WHAT YOU HAVE TO DO: Nothing is needed except the lines below that run from the one with "def execThermalGovReturn (dt" through the one with "def releaseHold (port", repeated exactly.

[Stored data entries]
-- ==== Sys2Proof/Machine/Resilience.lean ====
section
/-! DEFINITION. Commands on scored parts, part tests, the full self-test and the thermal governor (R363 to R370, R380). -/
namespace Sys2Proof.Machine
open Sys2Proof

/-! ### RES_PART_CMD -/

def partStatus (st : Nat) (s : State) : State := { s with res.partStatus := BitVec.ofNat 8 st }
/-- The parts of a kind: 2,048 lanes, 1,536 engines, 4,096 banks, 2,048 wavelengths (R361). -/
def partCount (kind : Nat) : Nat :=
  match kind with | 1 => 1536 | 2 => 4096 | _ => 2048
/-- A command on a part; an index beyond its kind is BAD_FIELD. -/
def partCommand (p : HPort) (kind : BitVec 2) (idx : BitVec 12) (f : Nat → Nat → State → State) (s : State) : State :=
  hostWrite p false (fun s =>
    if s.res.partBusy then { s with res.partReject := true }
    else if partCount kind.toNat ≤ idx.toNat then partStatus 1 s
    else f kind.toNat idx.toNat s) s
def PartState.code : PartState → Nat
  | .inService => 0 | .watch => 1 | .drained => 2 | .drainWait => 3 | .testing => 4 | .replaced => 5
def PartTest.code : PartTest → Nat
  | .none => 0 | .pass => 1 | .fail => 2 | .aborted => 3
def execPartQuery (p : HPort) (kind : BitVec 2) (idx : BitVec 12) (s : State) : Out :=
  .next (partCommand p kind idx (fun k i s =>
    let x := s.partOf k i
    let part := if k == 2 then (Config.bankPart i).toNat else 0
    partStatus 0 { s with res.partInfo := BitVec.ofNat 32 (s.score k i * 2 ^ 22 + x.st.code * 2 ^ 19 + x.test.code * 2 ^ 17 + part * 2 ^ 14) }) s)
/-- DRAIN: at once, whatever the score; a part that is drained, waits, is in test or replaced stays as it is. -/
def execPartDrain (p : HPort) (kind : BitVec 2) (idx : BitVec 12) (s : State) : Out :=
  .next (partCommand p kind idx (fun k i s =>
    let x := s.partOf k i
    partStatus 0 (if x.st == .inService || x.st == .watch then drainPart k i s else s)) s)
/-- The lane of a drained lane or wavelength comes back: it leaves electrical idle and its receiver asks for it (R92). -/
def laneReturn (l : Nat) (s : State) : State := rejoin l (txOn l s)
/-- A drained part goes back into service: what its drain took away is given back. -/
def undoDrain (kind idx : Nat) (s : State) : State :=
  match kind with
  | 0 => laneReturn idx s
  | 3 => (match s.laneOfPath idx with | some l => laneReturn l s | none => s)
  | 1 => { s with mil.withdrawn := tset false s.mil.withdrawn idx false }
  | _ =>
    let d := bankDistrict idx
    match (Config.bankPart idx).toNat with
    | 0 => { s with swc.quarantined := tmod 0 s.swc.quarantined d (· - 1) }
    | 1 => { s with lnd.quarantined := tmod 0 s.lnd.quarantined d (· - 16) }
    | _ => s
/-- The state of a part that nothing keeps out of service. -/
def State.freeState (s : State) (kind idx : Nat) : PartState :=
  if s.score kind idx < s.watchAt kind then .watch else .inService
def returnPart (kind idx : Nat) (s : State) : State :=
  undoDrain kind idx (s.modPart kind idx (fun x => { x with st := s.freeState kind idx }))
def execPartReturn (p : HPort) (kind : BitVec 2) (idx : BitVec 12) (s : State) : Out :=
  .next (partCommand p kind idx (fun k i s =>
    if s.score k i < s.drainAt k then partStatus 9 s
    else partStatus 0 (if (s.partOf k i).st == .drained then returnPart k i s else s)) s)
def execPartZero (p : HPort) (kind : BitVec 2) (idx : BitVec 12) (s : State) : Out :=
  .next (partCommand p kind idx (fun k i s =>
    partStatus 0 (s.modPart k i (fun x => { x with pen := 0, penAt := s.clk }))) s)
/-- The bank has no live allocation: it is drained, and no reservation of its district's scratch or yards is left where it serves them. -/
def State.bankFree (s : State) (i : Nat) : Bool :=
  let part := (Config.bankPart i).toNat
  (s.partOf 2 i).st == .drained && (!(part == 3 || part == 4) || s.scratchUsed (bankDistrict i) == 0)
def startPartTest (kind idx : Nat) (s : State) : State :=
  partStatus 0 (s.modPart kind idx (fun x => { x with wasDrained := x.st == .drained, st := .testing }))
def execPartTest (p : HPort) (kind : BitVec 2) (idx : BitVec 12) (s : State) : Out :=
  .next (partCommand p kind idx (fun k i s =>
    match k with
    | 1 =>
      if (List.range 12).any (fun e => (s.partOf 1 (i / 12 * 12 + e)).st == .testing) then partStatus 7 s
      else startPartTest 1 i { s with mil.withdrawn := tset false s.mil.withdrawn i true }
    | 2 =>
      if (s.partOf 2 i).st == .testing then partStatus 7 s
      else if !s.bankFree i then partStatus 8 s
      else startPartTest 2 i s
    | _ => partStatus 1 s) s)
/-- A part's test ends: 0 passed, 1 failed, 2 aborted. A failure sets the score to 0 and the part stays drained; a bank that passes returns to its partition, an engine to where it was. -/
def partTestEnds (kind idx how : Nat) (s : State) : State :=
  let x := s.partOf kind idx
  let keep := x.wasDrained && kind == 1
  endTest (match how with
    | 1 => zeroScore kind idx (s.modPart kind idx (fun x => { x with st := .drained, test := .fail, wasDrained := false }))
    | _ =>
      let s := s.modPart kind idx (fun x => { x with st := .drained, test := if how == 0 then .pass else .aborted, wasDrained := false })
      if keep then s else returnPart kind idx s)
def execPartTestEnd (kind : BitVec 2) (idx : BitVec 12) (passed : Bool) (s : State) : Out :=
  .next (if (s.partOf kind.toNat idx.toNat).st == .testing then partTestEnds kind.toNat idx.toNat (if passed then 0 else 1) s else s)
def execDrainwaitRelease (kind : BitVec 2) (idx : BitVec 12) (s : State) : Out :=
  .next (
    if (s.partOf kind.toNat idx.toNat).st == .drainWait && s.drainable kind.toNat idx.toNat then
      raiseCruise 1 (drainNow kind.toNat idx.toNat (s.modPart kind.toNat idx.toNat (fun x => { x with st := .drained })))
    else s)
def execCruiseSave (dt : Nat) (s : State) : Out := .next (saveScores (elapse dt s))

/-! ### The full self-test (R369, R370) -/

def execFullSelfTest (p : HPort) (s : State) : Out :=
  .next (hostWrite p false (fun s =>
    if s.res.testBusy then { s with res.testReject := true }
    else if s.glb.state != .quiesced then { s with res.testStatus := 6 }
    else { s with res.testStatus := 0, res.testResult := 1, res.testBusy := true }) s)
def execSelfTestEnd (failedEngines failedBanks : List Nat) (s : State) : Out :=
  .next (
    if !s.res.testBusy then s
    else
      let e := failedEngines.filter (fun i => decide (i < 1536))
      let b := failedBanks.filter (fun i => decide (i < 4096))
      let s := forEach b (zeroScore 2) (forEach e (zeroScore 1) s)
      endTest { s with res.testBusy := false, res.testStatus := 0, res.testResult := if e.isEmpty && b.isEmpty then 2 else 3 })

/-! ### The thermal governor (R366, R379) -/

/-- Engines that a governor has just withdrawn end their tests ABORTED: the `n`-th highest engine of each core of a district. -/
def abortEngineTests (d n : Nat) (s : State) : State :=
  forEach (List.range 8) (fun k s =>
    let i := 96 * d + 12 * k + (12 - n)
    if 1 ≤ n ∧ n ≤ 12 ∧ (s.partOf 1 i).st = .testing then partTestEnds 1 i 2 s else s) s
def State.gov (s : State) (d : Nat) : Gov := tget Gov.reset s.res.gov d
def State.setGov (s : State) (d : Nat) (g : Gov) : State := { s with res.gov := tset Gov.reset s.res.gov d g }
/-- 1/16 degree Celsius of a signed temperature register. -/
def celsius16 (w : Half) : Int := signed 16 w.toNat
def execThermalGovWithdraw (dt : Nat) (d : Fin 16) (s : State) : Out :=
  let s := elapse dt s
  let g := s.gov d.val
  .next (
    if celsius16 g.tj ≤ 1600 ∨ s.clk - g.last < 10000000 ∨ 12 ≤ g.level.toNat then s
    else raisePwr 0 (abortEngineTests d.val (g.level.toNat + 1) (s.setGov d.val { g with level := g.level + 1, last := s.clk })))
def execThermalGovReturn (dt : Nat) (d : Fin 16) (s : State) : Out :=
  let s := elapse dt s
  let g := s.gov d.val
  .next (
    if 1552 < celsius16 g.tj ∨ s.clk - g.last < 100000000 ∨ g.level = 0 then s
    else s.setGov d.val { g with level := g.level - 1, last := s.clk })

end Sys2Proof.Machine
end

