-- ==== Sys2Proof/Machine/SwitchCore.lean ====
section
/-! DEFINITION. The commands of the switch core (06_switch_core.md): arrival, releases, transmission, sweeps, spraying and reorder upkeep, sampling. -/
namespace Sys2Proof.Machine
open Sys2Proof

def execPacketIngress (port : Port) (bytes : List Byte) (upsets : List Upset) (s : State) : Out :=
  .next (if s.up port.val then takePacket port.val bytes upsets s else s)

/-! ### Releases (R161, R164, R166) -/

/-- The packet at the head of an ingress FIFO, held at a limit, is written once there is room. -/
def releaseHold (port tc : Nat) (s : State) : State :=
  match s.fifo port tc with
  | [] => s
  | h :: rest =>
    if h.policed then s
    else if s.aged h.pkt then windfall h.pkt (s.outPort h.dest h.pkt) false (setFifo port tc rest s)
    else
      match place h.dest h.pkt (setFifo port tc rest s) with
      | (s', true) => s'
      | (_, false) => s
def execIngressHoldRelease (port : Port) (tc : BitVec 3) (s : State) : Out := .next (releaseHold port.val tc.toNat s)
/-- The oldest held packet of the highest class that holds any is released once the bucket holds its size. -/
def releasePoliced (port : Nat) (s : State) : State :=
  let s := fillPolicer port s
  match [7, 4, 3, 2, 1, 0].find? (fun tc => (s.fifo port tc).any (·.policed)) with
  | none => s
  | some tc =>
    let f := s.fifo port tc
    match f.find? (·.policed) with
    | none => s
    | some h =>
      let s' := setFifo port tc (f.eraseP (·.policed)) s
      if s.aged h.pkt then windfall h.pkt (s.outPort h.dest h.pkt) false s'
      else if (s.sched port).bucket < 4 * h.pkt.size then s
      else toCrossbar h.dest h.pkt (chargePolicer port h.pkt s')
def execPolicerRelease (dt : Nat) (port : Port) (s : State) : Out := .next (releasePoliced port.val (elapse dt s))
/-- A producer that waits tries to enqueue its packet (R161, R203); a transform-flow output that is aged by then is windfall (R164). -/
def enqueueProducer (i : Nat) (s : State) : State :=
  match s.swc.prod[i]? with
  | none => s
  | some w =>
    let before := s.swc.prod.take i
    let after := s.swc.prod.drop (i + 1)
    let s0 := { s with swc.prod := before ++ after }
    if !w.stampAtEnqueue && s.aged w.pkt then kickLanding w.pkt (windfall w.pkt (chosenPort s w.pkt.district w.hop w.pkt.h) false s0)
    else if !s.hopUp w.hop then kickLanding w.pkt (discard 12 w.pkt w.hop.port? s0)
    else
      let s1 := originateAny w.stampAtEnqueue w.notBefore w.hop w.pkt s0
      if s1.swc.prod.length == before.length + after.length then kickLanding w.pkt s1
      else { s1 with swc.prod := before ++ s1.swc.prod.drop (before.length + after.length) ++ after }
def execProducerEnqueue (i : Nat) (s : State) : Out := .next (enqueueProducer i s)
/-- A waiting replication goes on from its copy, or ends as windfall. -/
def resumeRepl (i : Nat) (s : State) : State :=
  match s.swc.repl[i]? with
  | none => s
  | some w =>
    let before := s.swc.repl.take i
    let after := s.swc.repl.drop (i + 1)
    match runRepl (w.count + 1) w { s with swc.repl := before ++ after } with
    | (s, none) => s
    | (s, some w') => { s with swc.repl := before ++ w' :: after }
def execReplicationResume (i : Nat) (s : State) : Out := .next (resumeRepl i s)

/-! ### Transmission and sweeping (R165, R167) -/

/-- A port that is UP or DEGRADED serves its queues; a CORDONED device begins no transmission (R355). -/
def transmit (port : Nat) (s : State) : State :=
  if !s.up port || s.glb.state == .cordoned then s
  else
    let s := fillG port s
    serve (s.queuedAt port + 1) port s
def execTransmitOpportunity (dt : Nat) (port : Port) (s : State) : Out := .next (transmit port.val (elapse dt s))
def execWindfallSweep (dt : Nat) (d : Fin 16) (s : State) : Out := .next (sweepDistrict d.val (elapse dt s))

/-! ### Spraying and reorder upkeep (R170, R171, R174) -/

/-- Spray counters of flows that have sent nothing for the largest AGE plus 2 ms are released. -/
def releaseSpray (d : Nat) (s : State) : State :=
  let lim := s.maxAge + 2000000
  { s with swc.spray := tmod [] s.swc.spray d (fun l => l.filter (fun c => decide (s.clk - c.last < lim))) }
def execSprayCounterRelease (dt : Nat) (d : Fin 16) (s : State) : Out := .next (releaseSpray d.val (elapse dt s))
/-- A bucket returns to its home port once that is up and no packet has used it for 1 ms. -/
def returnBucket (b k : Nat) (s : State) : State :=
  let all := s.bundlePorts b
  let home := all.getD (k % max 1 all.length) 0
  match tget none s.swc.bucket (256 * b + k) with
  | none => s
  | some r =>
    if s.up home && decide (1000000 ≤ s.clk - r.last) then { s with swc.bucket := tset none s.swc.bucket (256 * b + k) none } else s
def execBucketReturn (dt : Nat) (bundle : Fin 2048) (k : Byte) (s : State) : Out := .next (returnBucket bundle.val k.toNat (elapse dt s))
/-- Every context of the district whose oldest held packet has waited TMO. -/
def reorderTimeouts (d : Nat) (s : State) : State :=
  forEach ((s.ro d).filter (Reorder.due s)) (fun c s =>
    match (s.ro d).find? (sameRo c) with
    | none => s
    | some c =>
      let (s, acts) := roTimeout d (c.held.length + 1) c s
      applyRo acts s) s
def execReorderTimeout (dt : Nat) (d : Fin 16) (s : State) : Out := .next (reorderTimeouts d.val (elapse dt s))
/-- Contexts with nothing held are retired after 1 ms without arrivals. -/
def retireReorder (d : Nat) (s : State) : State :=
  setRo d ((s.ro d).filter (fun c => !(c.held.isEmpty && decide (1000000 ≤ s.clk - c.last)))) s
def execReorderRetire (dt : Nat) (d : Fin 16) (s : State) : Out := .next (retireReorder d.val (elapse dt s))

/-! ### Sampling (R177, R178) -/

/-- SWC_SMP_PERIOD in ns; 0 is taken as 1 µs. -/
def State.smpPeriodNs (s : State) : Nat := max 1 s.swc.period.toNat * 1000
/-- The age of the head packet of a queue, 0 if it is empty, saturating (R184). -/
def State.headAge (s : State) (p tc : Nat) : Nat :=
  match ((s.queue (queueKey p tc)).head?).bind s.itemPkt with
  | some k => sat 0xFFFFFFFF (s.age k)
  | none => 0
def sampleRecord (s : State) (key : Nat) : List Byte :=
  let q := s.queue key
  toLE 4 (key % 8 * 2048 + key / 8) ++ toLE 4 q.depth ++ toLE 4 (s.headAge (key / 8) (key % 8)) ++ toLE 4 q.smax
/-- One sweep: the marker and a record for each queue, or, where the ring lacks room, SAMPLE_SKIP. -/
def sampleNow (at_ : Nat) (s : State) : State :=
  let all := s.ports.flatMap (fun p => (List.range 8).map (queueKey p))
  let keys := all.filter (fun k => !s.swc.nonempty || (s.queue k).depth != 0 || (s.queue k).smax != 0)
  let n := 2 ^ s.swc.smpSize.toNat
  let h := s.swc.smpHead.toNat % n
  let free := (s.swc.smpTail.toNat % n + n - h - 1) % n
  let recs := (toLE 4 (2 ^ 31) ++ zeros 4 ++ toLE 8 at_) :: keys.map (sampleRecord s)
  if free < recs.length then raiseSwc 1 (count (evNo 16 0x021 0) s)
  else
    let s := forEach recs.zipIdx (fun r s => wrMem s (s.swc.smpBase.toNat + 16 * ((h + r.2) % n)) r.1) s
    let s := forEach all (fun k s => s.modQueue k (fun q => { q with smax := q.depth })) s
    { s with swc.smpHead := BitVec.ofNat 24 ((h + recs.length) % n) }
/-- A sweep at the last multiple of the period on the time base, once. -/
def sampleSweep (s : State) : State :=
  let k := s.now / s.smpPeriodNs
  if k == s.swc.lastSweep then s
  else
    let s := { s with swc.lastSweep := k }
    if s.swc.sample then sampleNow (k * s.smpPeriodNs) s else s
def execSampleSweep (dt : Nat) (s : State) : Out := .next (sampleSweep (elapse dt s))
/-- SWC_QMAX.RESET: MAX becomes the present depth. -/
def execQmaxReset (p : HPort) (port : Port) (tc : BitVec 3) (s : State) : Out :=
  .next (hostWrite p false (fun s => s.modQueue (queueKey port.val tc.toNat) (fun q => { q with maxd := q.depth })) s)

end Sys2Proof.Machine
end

ANSWER FOR THE TASK:
def execThermalGovReturn (dt : Nat) (d : Fin 16) (s : State) : Out :=
  let s := elapse dt s
  let g := s.gov d.val
  .next (
    if 1552 < celsius16 g.tj ∨ s.clk - g.last < 100000000 ∨ g.level = 0 then s
    else s.setGov d.val { g with level := g.level - 1, last := s.clk })

end Sys2Proof.Machine
end

-- ==== Sys2Proof/Machine/SwitchCore.lean ====
section
/-! DEFINITION. The commands of the switch core (06_switch_core.md): arrival, releases, transmission, sweeps, spraying and reorder upkeep, sampling. -/
namespace Sys2Proof.Machine
open Sys2Proof

def execPacketIngress (port : Port) (bytes : List Byte) (upsets : List Upset) (s : State) : Out :=
  .next (if s.up port.val then takePacket port.val bytes upsets s else s)

/-! ### Releases (R161, R164, R166) -/

/-- The packet at the head of an ingress FIFO, held at a limit, is written once there is room. -/
def releaseHold (port tc : Nat) (s : State) : State :=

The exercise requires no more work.